Dr. Hamlin and his 22 citizen backers offer two modest but concrete proposals: 1) appointment of a national (but nongovernmental) commission to keep on studying the agencies for perhaps five years, and 2) development of uniform accounting and financial reporting. The American Institute of Certified Public Accountants stands ready to help with this, when asked.

Anguish to Anger. The reaction from some of the big agencies ranged from anguish to anger. Basil O'Connor, head of the National Foundation, roared: "The right of voluntary association has been a fundamental concept of the American way of life ever since this nation was founded . . . This basic right would now be destroyed." In more measured terms, the National Tuberculosis Association's Director Dr. James E. Perkins charged the Hamlin report with failing to distinguish between different types of agencies.

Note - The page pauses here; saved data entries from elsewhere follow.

-- ==== Sys2Proof/Tests/Slice0.lean ====
section
/-! SUPPORT. Tests of the model against the spec's own worked examples and vectors (spec/95_test_vectors.md and the rules named), and
for every statement with hypotheses a witness that meets them. -/

/- One theorem after the other: several kernel evaluations of the cipher at once would not fit in memory. -/
set_option Elab.async false

namespace Sys2Proof.Tests

open Sys2Proof Sys2Proof.Machine

/-! ### Helpers -/

/-- A core with these contexts, fault record, `engine_ok` input and pending events. -/
def coreWith (ctx : List (Option Schedule)) (fault : Option Cause := none) (ok : Bool := true)
    (events : List Event := []) : State where
  ctx := ctx
  fault := fault
  defaultRk := none
  events := events
  engineOk := ok
  responses := []

/-- The response a step or a command gives last, where there is a next state. -/
def lastResponse : Host.Outcome State Fault Refusal → Option Response
  | .next t => t.responses.getLast?
  | .fault _ => none
  | .refused _ => none

/-- A view of the next state, where there is one. -/
def nextView {α : Type} (f : State → α) : Host.Outcome State Fault Refusal → Option α
  | .next t => some (f t)
  | .fault _ => none
  | .refused _ => none

/-- Some schedule, where only its presence matters. -/
def zeroRk : Schedule := .replicate 11 0

/-- K1 of spec/95_test_vectors.md. -/
def keyK1 : Block := 0xefdceeba61b63404086a2779e0f9a206

/-- Context 0 loaded with K0, the zero key. -/
def loadedK0 : State := coreWith [some (scheduleOf 0), none, none, none]

/-- Context 1 loaded with K1. -/
def loadedK1 : State := coreWith [none, some (scheduleOf keyK1), none, none]

/-- Context 0 holds some schedule. -/
def oneKey : State := coreWith [some zeroRk, none, none, none]

/-- A halted core, cause NO_KEY, context 1 valid. -/
def haltedCore : State := coreWith [none, some zeroRk, none, none] (some .noKey)

/-! ### Well-formedness: each check refuses a number that does not fit its 4-bit field (R51, R54) -/

theorem test_illFormed_keyload : (Instr.keyload 16 0).wellFormed = false := by decide
theorem test_illFormed_keycopy_destination : (Instr.keycopy 16 0).wellFormed = false := by decide
theorem test_illFormed_keycopy_source : (Instr.keycopy 0 16).wellFormed = false := by decide
theorem test_illFormed_keydrop : (Instr.keydrop 16).wellFormed = false := by decide
theorem test_illFormed_enc : (Instr.enc 16 0).wellFormed = false := by decide
theorem test_illFormed_hash : (Instr.hash 16 0 0).wellFormed = false := by decide
theorem test_illFormed_hash2 : (Instr.hash2 16 0 0 0).wellFormed = false := by decide
theorem test_wellFormed_highest_context : (Instr.keycopy 15 15).wellFormed = true := by decide

/-! ### Decoding: words written out from R51 and R52 -/

/-- V72: KEYLOAD is OPCODE 1, CTX 3 in bits 7:4. -/
theorem test_decode_keyload : decode 0b0000_0000_0000_0000_0000_0000_0011_0001 [7] = .ok (.keyload 3 7) := by decide
/-- R58: KEYCOPY 3, 1 is OPCODE 2, CTX 3, SRC 1 in bits 11:8. -/
theorem test_decode_keycopy : decode 0b0000_0000_0000_0000_0000_0001_0011_0010 [] = .ok (.keycopy 3 1) := by decide
/-- V78: KEYDROP 1. -/
theorem test_decode_keydrop : decode 0b0000_0000_0000_0000_0000_0000_0001_0011 [] = .ok (.keydrop 1) := by decide
/-- V90: ENC 9, x decodes although context 9 is out of range for NCTX = 4. -/
theorem test_decode_enc : decode 0b0000_0000_0000_0000_0000_0000_1001_0100 [7] = .ok (.enc 9 7) := by decide
/-- P1 to P5: DBL. -/
theorem test_decode_dbl : decode 0b0000_0000_0000_0000_0000_0000_0000_0101 [7] = .ok (.dbl 7) := by decide
/-- R53: HASH takes the tweak first. -/
theorem test_decode_hash : decode 0b0000_0000_0000_0000_0000_0000_1111_0110 [7, 8] = .ok (.hash 15 7 8) := by decide
/-- P5 command 7: HASH2 3. -/
theorem test_decode_hash2 : decode 0b0000_0000_0000_0000_0000_0000_0011_0111 [7, 8, 9] = .ok (.hash2 3 7 8 9) := by
  decide
/-- V70: STAT. -/
theorem test_decode_stat : decode 0b0000_0000_0000_0000_0000_0000_0000_1000 [] = .ok .stat := by decide
/-- V80 to V86: each kind of malformed command, by name. -/
theorem test_decode_malformed :
    decode 0x00000000 [] = .error .zeroOpcode ∧ decode 0x00000009 [] = .error .reservedOpcode ∧
    decode 0x00001005 [0] = .error .reservedBits ∧ decode 0x00000015 [0] = .error .contextNotZero ∧
    decode 0x00000104 [0] = .error .sourceNotZero ∧ decode 0x00000006 [0] = .error .wrongOperandCount ∧
    decode 0x00000018 [] = .error .contextNotZero := by decide
/-- R57: a row's word with zero operand blocks, as the opcode table numbers it. -/
theorem test_decodeTableWord : decodeTableWord 32 0x00000027 = some (.hash2 2 0 0 0) := by decide

/-! ### The engine, step by step (V30 to V36) -/

/-- V31, V32. -/
theorem test_gf256 : xtime 0x57 = 0xae ∧ xtime 0x80 = 0x1b ∧ gmul 0x57 0x13 = 0xfe ∧ gmul 0x57 0x83 = 0xc1 := by decide
/-- V33. -/
theorem test_sbox : sbox 0x00 = 0x63 ∧ sbox 0x01 = 0x7c ∧ sbox 0x53 = 0xed ∧ sbox 0xff = 0x16 := by decide
/-- V34. -/
theorem test_shiftRows :
    shiftRows #v[0x00, 0x01, 0x02, 0x03, 0x04, 0x05, 0x06, 0x07, 0x08, 0x09, 0x0a, 0x0b, 0x0c, 0x0d, 0x0e, 0x0f] =
      #v[0x00, 0x05, 0x0a, 0x0f, 0x04, 0x09, 0x0e, 0x03, 0x08, 0x0d, 0x02, 0x07, 0x0c, 0x01, 0x06, 0x0b] := by
  decide +kernel
/-- V35. -/
theorem test_mixColumns :
    mixColumns #v[0xdb, 0x13, 0x53, 0x45, 0xf2, 0x0a, 0x22, 0x5c, 0x01, 0x01, 0x01, 0x01, 0xc6, 0xc6, 0xc6, 0xc6] =
      #v[0x8e, 0x4d, 0xa1, 0xbc, 0x9f, 0xdc, 0x58, 0x9d, 0x01, 0x01, 0x01, 0x01, 0xc6, 0xc6, 0xc6, 0xc6] := by
  decide +kernel
/-- V36. -/
theorem test_rcon :
    (List.range 10).map (fun i => rcon (i + 1)) = [0x01, 0x02, 0x04, 0x08, 0x10, 0x20, 0x40, 0x80, 0x1b, 0x36] := by
  decide
/-- V23: round keys 1 and 10 of K3. -/
theorem test_scheduleOf_K3 :
    (scheduleOf 0x3c4fcf098815f7aba6d2ae2816157e2b)[1] = 0x05766c2a3939a323b12c548817fefaa0 ∧
    (scheduleOf 0x3c4fcf098815f7aba6d2ae2816157e2b)[10] = 0xa60c63b6c80c3fe18925eec9a8f914d0 := by decide +kernel

/-! ### Commands, one step each -/

/-- V72: the response of KEYLOAD 3, K1 from reset. -/
theorem test_keyload_response :
    lastResponse (step (State.reset.placeCommand ⟨0x00000031, [keyK1]⟩)) = some ⟨0x00080000, none⟩ := by decide +kernel
/-- V72, V21: what it stores, and nowhere else. -/
theorem test_keyload_schedule :
    nextView (fun t => ((t.rk 3).map fun rk => rk[10], t.rk 1)) (exec (.keyload 3 keyK1) State.reset) =
      some (some 0xf9ad8be8c1482a6474a0891fb361c7db, none) := by decide +kernel
/-- V73: KEYCOPY 2, 1. -/
theorem test_keycopy_response : lastResponse (exec (.keycopy 2 1) loadedK1) = some ⟨0x00060000, none⟩ := by decide +kernel
/-- V94: from an empty source, context 2 stays empty. -/
theorem test_keycopy_empty_source :
    lastResponse (exec (.keycopy 2 0) loadedK1) = some ⟨0x00020007, none⟩ ∧
    nextView (fun t => t.valid 2) (exec (.keycopy 2 0) loadedK1) = some false := by decide +kernel
/-- V77: KEYDROP 0. -/
theorem test_keydrop_response :
    lastResponse (exec (.keydrop 0) loadedK0) = some ⟨0x00000000, none⟩ ∧
    nextView (fun t => t.valid 0) (exec (.keydrop 0) loadedK0) = some false := by decide +kernel
/-- V95: nothing to drop. -/
theorem test_keydrop_empty : lastResponse (exec (.keydrop 0) State.reset) = some ⟨0x00000007, none⟩ := by decide +kernel
/-- S2, V43: FG's known-answer AES test. -/
theorem test_enc_known_answer :
    lastResponse (exec (.enc 1 0x1cb693c50441de3bce611b4f2318d600) loadedK1) =
      some ⟨0x00020000, some 0x4a9d04f93583f8134a965a0711c3d184⟩ := by decide +kernel
/-- V48: the byte-order discriminator of U2. -/
theorem test_enc_byte_order :
    lastResponse (exec (.enc 0 1) (coreWith [some (scheduleOf 1)])) =
      some ⟨0x00010000, some 0xd6f68b631ccc0ee7ae922e8d8801ebfa⟩ := by decide +kernel
/-- V14: top bit 1. -/
theorem test_dbl_reduces :
    lastResponse (exec (.dbl 0xfedcba98765432100123456789abcdef) State.reset) =
      some ⟨0x00000000, some 0xfdb97530eca8642002468acf13579b59⟩ := by decide +kernel
/-- V12: the largest value with top bit 0. -/
theorem test_dbl_shifts :
    lastResponse (exec (.dbl 0x7fffffffffffffffffffffffffffffff) State.reset) =
      some ⟨0x00000000, some 0xfffffffffffffffffffffffffffffffe⟩ := by decide +kernel
/-- S1, V50: FG's known-answer test. -/
theorem test_hash_known_answer :
    lastResponse (exec (.hash 0 0 0) loadedK0) = some ⟨0x00010000, some 0x2e2b34ca59fa4c883b2c8aefd44be966⟩ := by
  decide +kernel
/-- V55: tweak and reduction. -/
theorem test_hash_tweak :
    lastResponse (exec (.hash 0 0x0123456789abcdeffedcba9876543210 0xfedcba98765432100123456789abcdef) loadedK0) =
      some ⟨0x00010000, some 0x9c86be2f1cae53f44ccf591a5bed6eac⟩ := by decide +kernel
/-- V64: every operand non-trivial. -/
theorem test_hash2_values :
    lastResponse (exec (.hash2 1 0x000102030405060708090a0b0c0d0e0f 0x1cb693c50441de3bce611b4f2318d600
        0xfedcba98765432100123456789abcdef) loadedK1) =
      some ⟨0x00020000, some 0xa087cdd3b3b69c383524205217a71a68⟩ := by decide +kernel
/-- V75: STAT with contexts 0 and 2 valid. -/
theorem test_stat :
    lastResponse (exec .stat (coreWith [some zeroRk, none, some zeroRk, none])) = some ⟨0x00050000, none⟩ := by
  decide +kernel
/-- R140: on a halted core, after NO_KEY with context 1 valid. -/
theorem test_stat_halted : lastResponse (exec .stat haltedCore) = some ⟨0x00020007, none⟩ := by decide +kernel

Moreover, he said, the National Health Council (an association of 76 of the bigger and better agencies) has been working for years on uniform accounting principles.

Support for the report's basic ideas came from the West Coast. Said a spokesman for the United Bay Area Crusade: "Far from destroying a basic right of the people, complete financial reporting preserves that basic right." The Crusade already publishes detailed figures on income and outgo. Los Angeles had still greater reason to feel superior to the rest of the nation. By city ordinance, no agency can appeal publicly for funds without a permit; 4,200 were granted last year, and 1,500 were rejected. Every doorbell ringer who asks for a donation must present a printed card bearing a financial statement, showing just how much the agency spent for its avowed aim of helping the ill or needy and how much stayed in the office for staffing and fund raising.

Three main types of agencies conduct health and welfare activities in the U.S.: 1) governmental, from the federal to the township level, with the U.S. Department of Health, Education and Welfare the biggest spender; 2) private foundations and institutions such as universities, which carry on much basic health research in connection with their medical schools; 3 ) the voluntary agencies covered by the Hamlin report, which finance some basic research (best example: that of the National Foundation, which produced the Salk polio vaccine) among myriad other activities.

With so much splitting and overlapping of functions, the Hamlin report warned that "an increasing conflict of vested interests . . . could destroy much of the [public's] good will . . . thus unhappily leading toward government monopoly in the health and welfare fields."

*Not to mention hundreds of individual hospital-support groups, as well as 100,000 fraternal, civic and veterans' organizations, and 300,000 churches which sponsor a variety of welfare activities.

/- Headed by Lindsley F. Kimball, a longtime worker for Rockefeller philanthropies, and including nine industrialists, two educators, two financiers, two ex-Secretaries of Health, Education and Welfare, two medical administrators, one editor, one publisher, one trade unionist, one accountant.